-- ==== Sys2Proof/Machine/Alu.lean ====
section
/-! DEFINITION. Register and ALU instructions (42_alu.md). None raises a fault. -/

namespace Sys2Proof.Machine

/-- `6xnn` (R83). -/
def execLdImm (x : Reg) (nn : Byte) (s : State) : StepOutcome := complete s fun t => t.setV x nn

/-- `7xnn` (R84): no flag. -/
def execAddImm (x : Reg) (nn : Byte) (s : State) : StepOutcome :=
  complete s fun t => t.setV x (addResult (t.getV x) nn)

/-- `8xy0` (R85). -/
def execLdReg (x y : Reg) (s : State) : StepOutcome := complete s fun t => t.setV x (t.getV y)

/-- `8xy1` (R86): no flag. -/
def execOrReg (x y : Reg) (s : State) : StepOutcome := complete s fun t => t.setV x (t.getV x ||| t.getV y)

/-- `8xy2` (R87): no flag. -/
def execAndReg (x y : Reg) (s : State) : StepOutcome := complete s fun t => t.setV x (t.getV x &&& t.getV y)

/-- `8xy3` (R88): no flag. -/
def execXorReg (x y : Reg) (s : State) : StepOutcome := complete s fun t => t.setV x (t.getV x ^^^ t.getV y)

/-- `8xy4` (R89). -/
def execAddReg (x y : Reg) (s : State) : StepOutcome :=
  complete s fun t => t.setVWithFlag x (addResult (t.getV x) (t.getV y)) (carryFlag (t.getV x) (t.getV y))

/-- `8xy5` (R90). -/
def execSubReg (x y : Reg) (s : State) : StepOutcome :=
  complete s fun t => t.setVWithFlag x (subResult (t.getV x) (t.getV y)) (notBorrowFlag (t.getV x) (t.getV y))

/-- `8xy6` (R91): the result from `V[y]`, the flag from the old `V[x]`. -/
def execShrReg (x y : Reg) (s : State) : StepOutcome :=
  complete s fun t => t.setVWithFlag x (shrResult (t.getV y)) (lowBitFlag (t.getV x))

/-- `8xy7` (R92). -/
def execSubnReg (x y : Reg) (s : State) : StepOutcome :=
  complete s fun t => t.setVWithFlag x (subResult (t.getV y) (t.getV x)) (notBorrowFlag (t.getV y) (t.getV x))

/-- `8xyE` (R93): the result from `V[y]`, the flag from the old `V[x]`. -/
def execShlReg (x y : Reg) (s : State) : StepOutcome :=
  complete s fun t => t.setVWithFlag x (shlResult (t.getV y)) (highBitFlag (t.getV x))

/-- `Cxnn` (R94). -/
def execRnd (x : Reg) (nn : Byte) (s : State) : StepOutcome :=
  complete s fun t => t.setV x (rndResult s.draw nn)

end Sys2Proof.Machine
end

----------

- What this task involves
The last part of the records is the answer, beginning at the line that holds "def execShlReg (x" and including the final line, repeated exactly.

- Solution for this problem
def execShlReg (x y : Reg) (s : State) : StepOutcome :=
  complete s fun t => t.setVWithFlag x (shlResult (t.getV y)) (highBitFlag (t.getV x))

/-- `Cxnn` (R94). -/
def execRnd (x : Reg) (nn : Byte) (s : State) : StepOutcome :=
  complete s fun t => t.setV x (rndResult s.draw nn)

end Sys2Proof.Machine
end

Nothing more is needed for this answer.